I originally defined health as being “disease free” and feeling physically well. I also defined illness as having a particular disease and not feeling physically well. After watching the lectures and reading the articles, I realized that my definition of health should be somewhat revised and also include being of sound mind, body and spirit. Therefore, my revised definition of illness is “having a certain disease, whether mental, emotional or physical, that interfere’s with one’s life and how they are able to function.” This definition of illness would include all mental and emotional illnesses as well, such as anxiety disorders, mood disorders, personality disorders etc. Therefore, anxiety would be an illness. Anxiety does interfere with one’s everyday life and affects them mentally, emotionally and physically. Anxiety is also a condition that we cannot always control like most other physical diseases. I believe that we learn these definitions of health and illness from our family and peers when we are young, and we carry these beliefs with us throughout our life even if it is subconsciously. We are also very much influenced by the media whether we realize it or not. In the past and somewhat still today, a lot of television shows portrayed mental illness in patients very negatively and those patients were seen as “sick,” but being not mentally stable. So our understanding of illness became being physically (not mentally) sick or not, and we did not see those with mental illness as equal to us or other people with an actual “disease.” Depression would also be considered an illness. Depression affects one’s mind and body while also making it difficult to function in society. I believe if more people had the same views of health and illness, then those suffering from mental and emotional diseases would not be seen differently than other people who are ill. There would not be a stigma attached to mental illness like there is in some areas today.

This Post Has 2 Comments

  1. saarine3 says:

    I think you raise a really great point about the social stigma involved with mental illness.

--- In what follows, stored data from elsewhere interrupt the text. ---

-- ==== Sys2Proof/Machine/State.lean ====
section
/-! DEFINITION. The state of the CORE (spec 10_state), grouped as the document's data model groups it, the outputs
(00_scope R15), the environment's inputs, and the two ways a step can stop. Plain data throughout. -/

namespace Sys2Proof.Machine

/-! ### Memory: the addressed byte stores (20_memory R70) -/

/-- A byte store: (offset, byte) pairs, one canonical form. An offset that is not listed holds no value: reading it
faults (10_state R45: such bytes are unspecified and "a model must not give them a value a claim can read"). -/
abbrev Memory := List Host.Cell

/-- Both addressed stores hold 64 bytes, offsets 0..63 (R70, R72). -/
@[simp] abbrev storeSize : Nat := 64

/-- The entries lie at strictly rising offsets from `lo` on, below the store's size. -/
def wfFrom : Nat → Memory → Bool
  | _, [] => true
  | lo, (a, _) :: m => decide (lo ≤ a) && decide (a < storeSize) && wfFrom (a + 1) m

/-- The canonical form: offsets strictly rising and inside the store. (An unlisted offset reads as no value, so no entry
can equal what an unlisted one reads as.) Equal stores are equal data. -/
def Memory.wf (m : Memory) : Bool := wfFrom 0 m

/-! ### Names of modes -/

/-- R28 `ab_phase`. -/
inductive AbPhase where
  | init
  | measured
  | inverted
deriving DecidableEq, Repr

/-- R35 `pin_dir`. -/
inductive PinDir where
  | input
  | output
deriving DecidableEq, Repr

/-- R35 `pin_pull`. -/
inductive PinPull where
  | up
  | down
  | none
deriving DecidableEq, Repr

/-- R35 `pin_level`. -/
inductive PinLevel where
  | high
  | low
deriving DecidableEq, Repr

/-- R35 `line_mode`. -/
inductive LineMode where
  | rx
  | tx
deriving DecidableEq, Repr

/-- R202: the outcome codes of `POLL_RX`. -/
inductive PollOutcome where
  | holdTx
  | waitHdr
  | rejectLen
  | waitBody
  | good
  | bad
deriving DecidableEq, Repr

/-- R202: the numbers of the outcome codes. -/
def PollOutcome.code : PollOutcome → Nat
  | .holdTx => 0
  | .waitHdr => 1
  | .rejectLen => 2
  | .waitBody => 3
  | .good => 4
  | .bad => 5

/-- R240: the outcome codes of `WDT_CHECK`. -/
inductive WdtOutcome where
  | notDue
  | ok
  | triggered
deriving DecidableEq, Repr

/-- R240: the numbers of the outcome codes. -/
def WdtOutcome.code : WdtOutcome → Nat
  | .notDue => 0
  | .ok => 1
  | .triggered => 2

/-! ### Outputs -/

/-- R310: the four error kinds with the information each records. -/
inductive ErrorInfo where
  | framing (marker size : Byte)
  | crc (type : Byte) (totalLen : Nat)
  | queueFull (len : Nat)
  | linkLost (good bad : Nat)
deriving DecidableEq, Repr

/-- R310: the error codes. -/
def ErrorInfo.code : ErrorInfo → Nat
  | .framing _ _ => 1
  | .crc _ _ => 2
  | .queueFull _ => 3
  | .linkLost _ _ => 4

/-- R15, R190, R243, R310: the events of the output stream. -/
inductive Event where
  | connected
  | disconnected
  | rcData
  | modelSelect (index : Byte)
  | bind
  | lineTx (b : Byte)
  | lineConfig (baud : Nat) (inverted : Bool)
  | pinDir (d : PinDir)
  | pinPull (p : PinPull)
  | pinLevel (l : PinLevel)
  | rxPath (connected invert : Bool)
  | txPath (connected invert : Bool)
  | err (e : ErrorInfo)
deriving DecidableEq, Repr

/-- R120's column "result": what an operation returns to whoever issued it. -/
inductive Reply where
  | byte (b : Byte)
  | crcn (v : Half)
  | header (address declaredSize type : Byte)
  | flag (v : Bool)
  | channels (v : List Chan)
  | bytes (bs : List Byte)
  | version (v : Nat)
  | poll (o : PollOutcome)
  | channel (v : Chan)
  | rcTimestamp (tLastRc : Word) (rcSeen : Bool)
  | wdt (o : WdtOutcome)
  | baud (c : Nat)
  | accepted (v : Bool)
  | queued (v : Bool)
deriving DecidableEq, Repr

/-! ### The state's parts -/

/-- R22, R23: the CRC engine. -/
structure CrcState where
  /-- `crc8_tab` -/
  tab8 : List Byte
  /-- `crcn_bits`: 0 (never configured) or 9..16 -/
  bits : Nat
  /-- `crcn_poly` -/
  poly : Half
  /-- `crcn_tab`; no entry before the first build -/
  tabN : List Half
  /-- `crcn_tab_bits` -/
  tabBits : Nat
  /-- `crcn_tab_poly` -/
  tabPoly : Half
  /-- `crcn_tab_valid` -/
  tabValid : Bool
deriving DecidableEq, Repr

/-- R24: the assembly buffer. -/
structure AsmBuffer where
  /-- `asm_buf` -/
  buf : Memory
  /-- `asm_cursor`: 0..64 -/
  cursor : Nat
deriving DecidableEq, Repr

/-- R26, R27: the link state and the watchdog's timestamp. -/
structure LinkState where
  /-- `connected` -/
  connected : Bool
  /-- `t_last_rx`, microseconds -/
  tLastRx : Word
  /-- `t_last_rc`, microseconds -/
  tLastRc : Word
  /-- `rc_seen` -/
  rcSeen : Bool
  /-- `good_cnt`, `CNT_BITS` wide -/
  goodCnt : Nat
  /-- `bad_cnt`, `CNT_BITS` wide -/
  badCnt : Nat
  /-- `wdt_last_ms`, milliseconds -/
  wdtLastMs : Word
deriving DecidableEq, Repr

/-- R28, R30: the baud state and the window budget. -/
structure BaudState where
  /-- `inverted` -/
  inverted : Bool
  /-- `ab_phase` -/
  phase : AbPhase
  /-- `baud_cur` -/
  cur : Word
  /-- `win_bytes` -/
  winBytes : Nat
deriving DecidableEq, Repr

/-- R29: the pulse-width timer. -/
structure PulseTimer where
  /-- `pw_en` -/
  en : Bool
  /-- `pw_edges` -/
  edges : Nat
  /-- `pw_low` -/
  low : Nat
  /-- `pw_high` -/
  high : Nat
  /-- `pw_prev` -/
  prev : Bool
  /-- `pw_run` -/
  run : Nat
  /-- `pw_synced` -/
  synced : Bool
deriving DecidableEq, Repr

/-- R31, R32, R33: the output queue, the partial frame, the burst flag. -/
structure TxState where
  /-- `outq` -/
  outq : List Byte
  /-- `tx_stage` -/
  stage : Memory
  /-- `tx_rem`: 0..64 -/
  rem : Nat
  /-- `tx_off`: 0..64 -/
  off : Nat
  /-- `transmitting` -/
  transmitting : Bool
deriving DecidableEq, Repr

/-- R34: the sync-offset state. -/
structure SyncState where
  /-- `sync_offset`, units of 100 ns -/
  offset : Int
  /-- `sync_window` -/
  window : Nat
  /-- `t_sync_sent`, milliseconds -/
  tSent : Word
  /-- `sync_force` -/
  force : Bool
deriving DecidableEq, Repr

/-- R35: the duplex pin state. -/
structure Pins where
  /-- `pin_dir` -/
  dir : PinDir
  /-- `pin_pull` -/
  pull : PinPull
  /-- `pin_level` -/
  level : PinLevel
  /-- `rx_connected` -/
  rxConnected : Bool
  /-- `tx_connected` -/
  txConnected : Bool
  /-- `rx_invert` -/
  rxInvert : Bool
  /-- `tx_invert` -/
  txInvert : Bool
  /-- `line_mode` -/
  mode : LineMode
deriving DecidableEq, Repr

/-- R40: the line interface. -/
structure Line where
  /-- `rxhw` -/
  rxhw : List Byte
  /-- `txhw` -/
  txhw : List Byte
  /-- `line_level`: the raw level, an input -/
  level : Bool
deriving DecidableEq, Repr

/-- One command the environment issues: how far it lets the clock advance first (R14), the packet, and what the other
agents do at the operation's interleave points, one list of operations for each point in turn (R13). -/
structure Command where
  advance : Nat
  packet : Packet
  slots : List (List Instr)
deriving DecidableEq, Repr

/-- The rest of a watchdog check that waits at R243 step 3, `hold until tx_idle` (R12: "the operation has no step until
`<cond>` is true; some other agent's step must make it true"). -/
structure Hold where
  /-- the candidate baud `c` of R243 -/
  baud : Nat
  /-- the check's operand `now_ms`, which R244 still has to read -/
  nowMs : Word
  /-- the interleaving chosen for the points after the hold (R13) -/
  slots : List (List Instr)
deriving DecidableEq, Repr

/-- The MODEL's own part: the environment's trace still to be issued, the interleaving chosen for the operation in
progress, the values operations have returned (R120's results), and the count of free values drawn. -/
structure Env where
  pending : List Command
  slots : List (List Instr)
  replies : List Reply
  drawn : Nat
deriving DecidableEq, Repr

/-- The whole machine. -/
structure State where
  /-- R9: the parameters, fixed for a machine -/
  cfg : Config
  crc : CrcState
  asm : AsmBuffer
  /-- R25: `chan[0 .. NUM_CH-1]` -/
  chan : List Chan
  link : LinkState
  baud : BaudState
  pw : PulseTimer
  tx : TxState
  sync : SyncState
  pins : Pins
  line : Line
  /-- R14: `T`, microseconds since reset -/
  clock : Nat
  /-- R15: the output event stream, oldest first -/
  events : List Event
  /-- R12, R243 step 3: the watchdog check that is holding, if one is; the polling loop then has no step (R194) -/
  hold : Option Hold
  env : Env
deriving DecidableEq, Repr

/-! ### The two ways to stop -/

/-- Faults: an access the spec says cannot happen (R70: the stores may be "bounds-checked arrays and no rule will index
out of range"; R75's preconditions). No state that a run reaches raises one. All are safe: the machine stops. -/
inductive Fault where
  /-- Raised by `memRead`, `memWrite` and `memShiftLeft` for an offset outside 0..63 (R72 to R74). Safe. -/
  | storeRange
  /-- Raised by `memRead` for a byte nothing has written (R45, U13: its content is unspecified). Safe. -/
  | storeUnwritten
  /-- Raised by `popRecord` when the queue does not begin with a whole record of 1..64 bytes (R75, R270). Safe. -/
  | queueRecord
deriving DecidableEq, Repr

/-- Refusals: what the spec says a model refuses (R12: "outside the admitted domain"; 93 part 1). All are safe. -/
inductive Refusal where
  /-- Raised by `exec` for an instruction without a meaning; no arm does. -/
  | notModelled (mnemonic : String)
  /-- Raised by `undecoded` for a packet on the operation port that is no operation: a reserved code (R121, U10) or operand
  bytes that give no values of the stated types (R120). A wire frame is never refused for its bytes (R115). -/
  | undecodable (e : DecodeError)
  /-- Raised by `step` when the configuration violates R10 (U9). -/
  | badConfiguration
  /-- Raised by `CRCN_CONFIG` for a width outside 9..16 (R145, U2). -/
  | crcnWidth
  /-- Raised by `CRCN_CALC` before any accepted `CRCN_CONFIG` (R147, U11). -/
  | crcnUnconfigured
  /-- Raised by `DECODE_HEADER` on fewer than 3 bytes (R160, U12). -/
  | headerShort
  /-- Raised by `COMPUTE_CRC` and `IS_VALID` for a length outside 3..len (R161, U12). -/
  | lengthDomain
  /-- Raised by `UNPACK_CHANNELS` on fewer than `CH_BYTES` bytes (R165, U12). -/
  | payloadShort
  /-- Raised by `PACK_CHANNELS` for another number of values than `NUM_CH` (R166's operand domain). -/
  | channelCount
  /-- Raised by `ENCODE_EXT` for a payload above 58 bytes (R168, U4). -/
  | payloadTooLong
  /-- Raised by `SET_RX` while `txhw` is nonempty (R194, U5). -/
  | setRxBusy
  /-- Raised by `LINE_RX` and by a frame's arrival while `rx_connected = 0` (R214, U7). -/
  | receiveDetached
  /-- Raised by `ALIGN` for a start other than 0 or 1 (R201's operand domain). -/
  | alignStart
  /-- Raised by `HANDLE_FRAME` unless a CRC-valid frame of 4..64 bytes stands whole in the buffer (R205's domain). -/
  | frameDomain
  /-- Raised by `READ_CHANNEL` for `k >= NUM_CH` (R212, U12). -/
  | channelIndex
  /-- Raised by `SEND_TELEMETRY` on a buffer shorter than its own size byte says (R263, U12). -/
  | telemetryShort
deriving DecidableEq, Repr

/-! ### Reset (10_state R45, 70 R340) -/

/-- The reset values of the CRC engine; what R340 leaves unspecified is passed in. -/
def CrcState.atReset (cfg : Config) (tabBits : Nat) (tabPoly : Half) : CrcState where
  tab8 := crc8Table cfg.crc8Poly
  bits := 0
  poly := 0
  tabN := []
  tabBits := tabBits
  tabPoly := tabPoly
  tabValid := false

/-- The reset value of the assembly buffer: empty, nothing written. -/
def AsmBuffer.atReset : AsmBuffer := { buf := [], cursor := 0 }

/-- The reset value of the link state. -/
def LinkState.atReset : LinkState where
  connected := false
  tLastRx := 0
  tLastRc := 0
  rcSeen := false
  goodCnt := 0
  badCnt := 0
  wdtLastMs := 0

/-- The reset value of the baud state and the window budget. -/
def BaudState.atReset (cfg : Config) : BaudState where
  inverted := false
  phase := .init
  cur := BitVec.ofNat 32 cfg.probeBaud
  winBytes := windowBytes cfg cfg.probeBaud

/-- The reset value of the pulse-width timer; `pw_prev` takes the line level at reset release. -/
def PulseTimer.atReset (cfg : Config) (level : Bool) : PulseTimer where
  en := false
  edges := 0
  low := pwMax cfg
  high := pwMax cfg
  prev := level
  run := 0
  synced := false

/-- The reset value of the transmit side: empty queue, no partial frame, nothing staged. -/
def TxState.atReset : TxState where
  outq := []
  stage := []
  rem := 0
  off := 0
  transmitting := false

/-- The reset value of the sync-offset state. -/
def SyncState.atReset : SyncState where
  offset := 0
  window := 0
  tSent := 0
  force := false

/-- The reset value of the pins: as after `SET_RX 0`; on a full-duplex line the transmitter is connected too. -/
def Pins.atReset (cfg : Config) : Pins where
  dir := .input
  pull := .up
  level := .high
  rxConnected := true
  txConnected := !cfg.halfDuplex
  rxInvert := false
  txInvert := false
  mode := .rx

/-- The machine right after power-on with a configuration: every element at its reset value (R45), the line at its idle
level (high: R193), no event emitted, no command pending. The two table tags that R340 leaves unspecified are 0 here
(assumption log 6). -/
def State.resetOf (cfg : Config) : State where
  cfg := cfg
  crc := CrcState.atReset cfg 0 0
  asm := AsmBuffer.atReset
  chan := List.replicate cfg.numCh 0
  link := LinkState.atReset
  baud := BaudState.atReset cfg
  pw := PulseTimer.atReset cfg true
  tx := TxState.atReset
  sync := SyncState.atReset
  pins := Pins.atReset cfg
  line := { rxhw := [], txhw := [], level := true }
  clock := 0
  events := []
  hold := none
  env := { pending := [], slots := [], replies := [], drawn := 0 }

/-- The machine right after reset, with the default configuration of R9. -/
def State.reset : State := State.resetOf Config.default

end Sys2Proof.Machine
end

It’s almost like people in the US see mental illness as either something that isn’t severe enough so it shouldn’t be considered an illness or so severe that the person is crazy. That stigma is defiantly something that needs to be worked on in and corrected. Your post got me thinking about if this stigma was similar around the world with S.A.D. and for the most part the rates of S.A.D. are much higher in the US and UK than Asian countries for example. In Japan for example they don’t have just one term for S.A.D. they also have Taijin Kyofusho (TKS), which instead of being embarrassed of themselves they are worried about embarrassing others. They view Social anxiety as not just one type of disease rather they see them as many different variations. This is pretty much the opposite of what happens in the US as we tend to think of social Anxiety as an excuse to take some medication. We try to solve the problem through medication, and they look further into the causes and preventative measures. So that is just a look at how different cultures view Anxiety.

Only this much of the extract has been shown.